You can absolutely do the whole 1:1 migration to cloud, but always expect things to balloon at least a bit post-migration, but then immediately work on learning all the tools these providers give you to tighten down your cloud spend. How much are you spending on disk? Would bucket storage be cheaper? RE: Containers, even if you DO go that route, do you really need Kubernetes, which will come at an additional monetary and also maintenance cost? The likely answer at least initially is a big fat "no". Are you running every VM, even lower envs, 24/7? Is that required? If your services are not stateless, work to make them such so you can learn about scaling in the cloud, which can even be done w/ VM-based services.
I'm not even going to touch on how much more agility using cloud vs a DC gives you.
This all may sound a bit aggressive, but it's not meant to be. It's just, when you've seen this same complaint many times, ya know. This is a learning opportunity to figure out so much about how to build your environment using relevant cloud services.
I agree, that good cloud engineers can save costs in the cloud. But I also think good non-cloud engineers, can save much much more.
When you are rewriting your entire stack to leverage cloud performance, you could probably spend a similar effort for a rewrite that increases regular performance by a similar factor.
RE: Containers, even if you DO go that route...

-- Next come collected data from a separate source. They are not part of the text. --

-- ==== Sys2Proof/Machine/State.lean ====
section
/-! DEFINITION. The state of the core as plain data (spec/10_state.md), the reasons a step can stop, and the state after
reset. -/

namespace Sys2Proof.Machine

/-- The sequencer phase, two bits (R11); every two-bit value has a name, the reserved encoding `11` too. -/
inductive Phase where
  /-- `00`: no operation in progress. -/
  | idle
  /-- `01`: key expansion in progress. -/
  | kexp
  /-- `10`: the round sequence is in progress. -/
  | rnd
  /-- `11`: reserved, unreachable from reset. -/
  | reserved
deriving DecidableEq, Repr

/-- What the host drives on the input ports in one step (R9). -/
structure HostInputs where
  rst : Bit
  start : Bit
  mode : Bit
  keyIn : Block
  din : Block
deriving DecidableEq, Repr

/-- The ports of `subyte_stage`, `shiftrows_stage` or `mixcolumns_stage` (R50, R53, R56): the block of the unit's last
operation, the select input, which the core ties to `mode_r` (R37), and the unit's answer to them (log entry 2). -/
structure StagePorts where
  dIn : Block
  inv : Bit
  dOut : Block
deriving DecidableEq, Repr

/-- The ports of `addroundkey_stage` at its last operation (R59). -/
structure AddRoundKeyPorts where
  dIn : Block
  rkIn : Block
  dOut : Block
deriving DecidableEq, Repr

/-- The ports of the `aes_key_expand` step unit at its last operation (R61). -/
structure KeyExpandPorts where
  prev : Block
  i : BitVec 4
  next : Block
deriving DecidableEq, Repr

/-- The state of the core and of what stands at its ports. -/
structure State where
  /-- The sequencer phase (R11). -/
  phase : Phase
  /-- The sequence counter (R12). -/
  cnt : BitVec 4
  /-- The mode latched at accept: 0 encrypt, 1 decrypt (R13). -/
  modeR : Bit
  /-- The state register: the working block (R14). -/
  sR : Block
  /-- The round key store `rk[0..10]` (R15). -/
  rk : Vector Block Config.roundKeys
  /-- The completion flag (R16). -/
  doneR : Bit
  /-- The ports of `subyte_stage` (R50; log entry 2). -/
  subyte : StagePorts
  /-- The ports of `shiftrows_stage` (R53; log entry 2). -/
  shiftrows : StagePorts
  /-- The ports of `mixcolumns_stage` (R56; log entry 2). -/
  mixcolumns : StagePorts
  /-- The ports of `addroundkey_stage` (R59; log entry 2). -/
  addroundkey : AddRoundKeyPorts
  /-- The ports of the `aes_key_expand` step unit (R61; log entry 2). -/
  keyExpand : KeyExpandPorts
  /-- The input ports, as the next step samples them (R9; log entry 3). -/
  inputs : HostInputs
  /-- What the host will present in the steps after that, oldest first (the model's own field; log entry 4). -/
  script : List HostInputs
  /-- How many host inputs were drawn as free values (the model's own field; log entry 4). -/
  drawn : Nat
deriving DecidableEq, Repr

/-- Why the machine stops. -/
inductive Fault where
  /-- UnreachableControlState(phase, cnt): a reserved control encoding (R90). Raised by NOP, ENC and DEC in a reserved
  control state, by KEYSTEP for a reserved KX index and by ENC_ROUND and DEC_ROUND outside 1..9. Safe: the spec does not say
  what the hardware does there. -/
  | unreachableControlState (phase : Phase) (cnt : BitVec 4)
deriving DecidableEq, Repr

/-- Why an operation has no meaning. -/
inductive Refusal where
  /-- The operation has no meaning in the model yet: raised only by an arm of `exec` that rejects by name. Safe. -/
  | notModelled (mnemonic : String)
deriving DecidableEq, Repr

/-- The outcome of an operation or a step. -/
abbrev Result := Host.Outcome State Fault Refusal

/-- The NOP command with zero operands: what stands at the input ports at reset (log entry 3). -/
def HostInputs.quiet : HostInputs := { rst := 0, start := 0, mode := 0, keyIn := 0, din := 0 }

/-- The state after a reset step (R22, R97, R99): `phase`, `cnt` and `done_r` as the spec says; the registers to which it
gives no value hold 0 (log entry 1); the unit ports are a unit's answer to zero inputs (log entry 2). -/
def State.reset : State where
  phase := .idle
  cnt := 0
  modeR := 0
  sR := 0
  rk := Vector.replicate Config.roundKeys 0
  doneR := 0
  subyte := { dIn := 0, inv := 0, dOut := 0x63636363636363636363636363636363 }
  shiftrows := { dIn := 0, inv := 0, dOut := 0 }
  mixcolumns := { dIn := 0, inv := 0, dOut := 0 }
  addroundkey := { dIn := 0, rkIn := 0, dOut := 0 }
  keyExpand := { prev := 0, i := 0, next := 0 }
  inputs := HostInputs.quiet
  script := []
  drawn := 0

end Sys2Proof.Machine
end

I was under the impression, that stateless stuff without containers requires a strong vendor login (aws lambda, google functions, azure function). Are you saying, I could do stateless without vendor-lockin and without containers and without kubernetes? This is news to me. Please point me to some resources
These days there are many solutions to deploy kubernetes on a fleet of bare-metal servers, so if you use kubernetes, the option to take everything in house again is available. Distributed storage are the toughest one to setup in house but there are many mature solutions that integrate with kubernetes well these days.

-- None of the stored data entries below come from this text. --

-- ==== Sys2Proof/Machine/Ops.lean ====
section
/-! DEFINITION. The named operations on the state: raising the one fault (the core has no exception entry, R87, R92),
sampling the inputs, the writes of each step rule, reading and writing the key store, driving the units, and the host's
next input. -/

namespace Sys2Proof.Machine

/-- The one fault of the model, for the control encoding found (R90). -/
def unreachableControl (phase : Phase) (cnt : BitVec 4) : Result := .fault (.unreachableControlState phase cnt)

/-- `f` of the next state; a fault or a refusal stays as it is. -/
def mapNext (f : State → State) : Result → Result
  | .next s => .next (f s)
  | .fault r => .fault r
  | .refused r => .refused r

/-- The CMD vector `{rst, start, mode}` (R35). -/
def cmdVector (i : HostInputs) : BitVec 3 := i.rst ++ i.start ++ i.mode

/-- The command that the core samples from its input ports in this step (R9, R36). -/
def State.fetch (s : State) : Instr := decodeCmd (cmdVector s.inputs) s.inputs.keyIn s.inputs.din

/-- What the host drives in an unscripted step: free values (log entry 4). -/
def freeInputs (n : Nat) : HostInputs :=
  { rst := Config.hostRst n, start := Config.hostStart n, mode := Config.hostMode n,
    keyIn := Config.hostKeyIn n, din := Config.hostDin n }

/-- After a step the host presents its next inputs: the next of the script, and after it free values (log entry 4). -/
def State.presentNext (s : State) : State :=
  match s.script with
  | i :: rest => { s with inputs := i, script := rest }
  | [] => { s with inputs := freeInputs s.drawn, drawn := s.drawn + 1 }

/-- The writes of RST: phase, cnt and done_r; mode_r, s_r and rk keep their bits (R97). -/
def State.resetControl (s : State) : State := { s with phase := .idle, cnt := 0, doneR := 0 }

/-- `rk[i]`; there is no entry 11..15 (R15, R31). -/
def State.readRk (s : State) (i : BitVec 4) : Option Block := s.rk[i.toNat]?

/-- `rk[i] <- v`; there is no entry 11..15 (R15). -/
def State.writeRk (s : State) (i : BitVec 4) (v : Block) : State := { s with rk := s.rk.setIfInBounds i.toNat v }

/-- The sequencer after key step `i` (R82). -/
def State.advanceKey (s : State) (i : BitVec 4) : State :=
  if i = 10 then { s with phase := .rnd, cnt := 0 } else { s with cnt := i + 1 }

/-- The sequencer after round step `k < 10` (R83). -/
def State.advanceRound (s : State) (k : BitVec 4) : State := { s with cnt := k + 1 }

/-- Completion: the writes of the round step with `cnt = 10` (R84). -/
def State.complete (s : State) : State := { s with phase := .idle, cnt := 0, doneR := 1 }

/-- `s_r <- v` (R83). -/
def State.latchBlock (s : State) (v : Block) : State := { s with sR := v }

/-- `subyte_stage` performs an operation (R50). -/
def State.driveSubyte (s : State) (inv : Bit) (d : Block) : State :=
  { s with subyte := { dIn := d, inv := inv, dOut := subyteStage inv d } }

/-- `shiftrows_stage` performs an operation (R53). -/
def State.driveShiftrows (s : State) (inv : Bit) (d : Block) : State :=
  { s with shiftrows := { dIn := d, inv := inv, dOut := shiftrowsStage inv d } }

/-- `mixcolumns_stage` performs an operation (R56). -/
def State.driveMixcolumns (s : State) (inv : Bit) (d : Block) : State :=
  { s with mixcolumns := { dIn := d, inv := inv, dOut := mixcolumnsStage inv d } }

/-- `mixcolumns_stage` bypassed: its `d_out` is not used, it is fed `inv` and answers for the block at its `d_in` (R37, R56;
log entry 2). -/
def State.bypassMixcolumns (s : State) (inv : Bit) : State := s.driveMixcolumns inv s.mixcolumns.dIn

/-- The round datapath feeds `inv` to every unit that has a select input, and the unit answers for the block at its `d_in`
(R37). -/
def State.driveSelects (s : State) (inv : Bit) : State :=
  { s with
    subyte := { dIn := s.subyte.dIn, inv := inv, dOut := subyteStage inv s.subyte.dIn }
    shiftrows := { dIn := s.shiftrows.dIn, inv := inv, dOut := shiftrowsStage inv s.shiftrows.dIn }
    mixcolumns := { dIn := s.mixcolumns.dIn, inv := inv, dOut := mixcolumnsStage inv s.mixcolumns.dIn } }

/-- Every select input carries `inv` (R37). -/
abbrev State.selectsAt (s : State) (inv : Bit) : Prop :=
  s.subyte.inv = inv ∧ s.shiftrows.inv = inv ∧ s.mixcolumns.inv = inv

/-- The writes of an accept (R79, R80); the select inputs, tied to `mode_r`, follow its new value (R37; log entry 2). -/
def State.accept (s : State) (mode : Bit) (keyIn din : Block) : State :=
  { s.driveSelects mode with
    rk := s.rk.set 0 keyIn
    sR := din
    modeR := mode
    cnt := 1
    phase := .kexp
    doneR := 0 }

/-- `addroundkey_stage` performs an operation (R59). -/
def State.driveAddroundkey (s : State) (d k : Block) : State :=
  { s with addroundkey := { dIn := d, rkIn := k, dOut := addRoundKey d k } }

/-- The `aes_key_expand` step unit answers `next` for round `i` (R61). -/
def State.driveKeyExpand (s : State) (prev : Block) (i : BitVec 4) (next : Block) : State :=
  { s with keyExpand := { prev := prev, i := i, next := next } }

/-- A round step with round key `rk[j]` (R31, R83); `k` is the round-step index, named in the fault that no round step
reaches. -/
def withRoundKey (s : State) (k j : BitVec 4) (f : Block → State) : Result :=
  match s.readRk j with
  | some key => .next (f key)
  | none => unreachableControl .rnd k

end Sys2Proof.Machine
end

is stateless possible without kubernetes? (and without vendor lock in?)
GP said:
RE: Containers, even if you DO go that route, do you really need Kubernetes, which will come at an additional monetary and also maintenance cost? The likely answer at least initially is a big fat “no”.

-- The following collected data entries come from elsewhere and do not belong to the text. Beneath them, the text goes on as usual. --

-- ==== Sys2Proof/Machine/Dispatch.lean ====
section
/-! DEFINITION. One arm for each operation of spec/opcode_table.json. -/

namespace Sys2Proof.Machine

def exec (i : Instr) (s : State) : Host.Outcome State Fault Refusal :=
  match i with
  -- format CMD
  | .rst => Sys2Proof.Machine.execRst s
  | .nop => Sys2Proof.Machine.execNop s
  | .enc keyIn din => Sys2Proof.Machine.execEnc keyIn din s
  | .dec keyIn din => Sys2Proof.Machine.execDec keyIn din s
  -- format SEL
  | .subBytes d => Sys2Proof.Machine.execSubBytes d s
  | .invSubBytes d => Sys2Proof.Machine.execInvSubBytes d s
  | .shiftRows d => Sys2Proof.Machine.execShiftRows d s
  | .invShiftRows d => Sys2Proof.Machine.execInvShiftRows d s
  | .mixColumns d => Sys2Proof.Machine.execMixColumns d s
  | .invMixColumns d => Sys2Proof.Machine.execInvMixColumns d s
  | .addRoundKey d k => Sys2Proof.Machine.execAddRoundKey d k s
  -- format KX
  | .keyStep r => Sys2Proof.Machine.execKeyStep r s
  -- format RS
  | .encInit => Sys2Proof.Machine.execEncInit s
  | .encRound k => Sys2Proof.Machine.execEncRound k s
  | .encFinal => Sys2Proof.Machine.execEncFinal s
  | .decInit => Sys2Proof.Machine.execDecInit s
  | .decRound k => Sys2Proof.Machine.execDecRound k s
  | .decFinal => Sys2Proof.Machine.execDecFinal s

end Sys2Proof.Machine
end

There are self-hosted runtime such as workerd that allows you to run your own stateless lambda-like platform. It's kinda losing steam these days though, and everyone seems to be pushing self-hosted kubernetes as the best way to get off the cloud these days.
Skill, but mostly due to the company not investing in the time to train to do it right. The company just wants to start next week by saying "flip the cloud switch" and immediately see their costs go down, without any outages and without putting in due diligence.
And sometimes the CEO/CIO/manger is too busy to coordinate training because the decision maker is busy on their "cloud provider training" for only them, in a Swiss Alps super swanky spa and resort.
If your services are not stateless, work to make them such so you can learn about scaling in the cloud, which can even be done w/ VM-based services.
how much more agility using cloud vs a DC gives you
This can't be understated. Embracing elastic idology to remove single points of failure and decoupling stateful aspects of applications has been the biggest takeaway of being part of several migrations of services to AWS. Implementing these into your practices as you grow is a huge benefit that may is worth the cost.
Over time, if the scale you're operating at grows, using experience/knowledge from AWS and applying it to running services in a datacenter could be beneficial. In my experience, if you have a large, consistent, asynchronous workload which you've maxed out on reserved instances or savings plans, it is likely cheaper to operate on your own hardware than in the cloud (or get credits from GCP or Azure to migrate services to reduce costs). This is where avoiding vendor lock-in is key.
have y’all factored in all the time/money spent on maintaining the server hardware, power, DC cooling, etc. too?
For sure, this isn't 2007 where you need to purchase servers and network equipment to start a website. For most startups and small businesses, operating in the cloud will be less expensive upfront and likely over the first 3 years. This isn't a one size fits all approach though, and it'd be prudent to evaluate the cloud spend periodically and compare with what'd it'd cost to manage it entirely. Obviously you'd need a team competent enough to manage this, without it going to shit.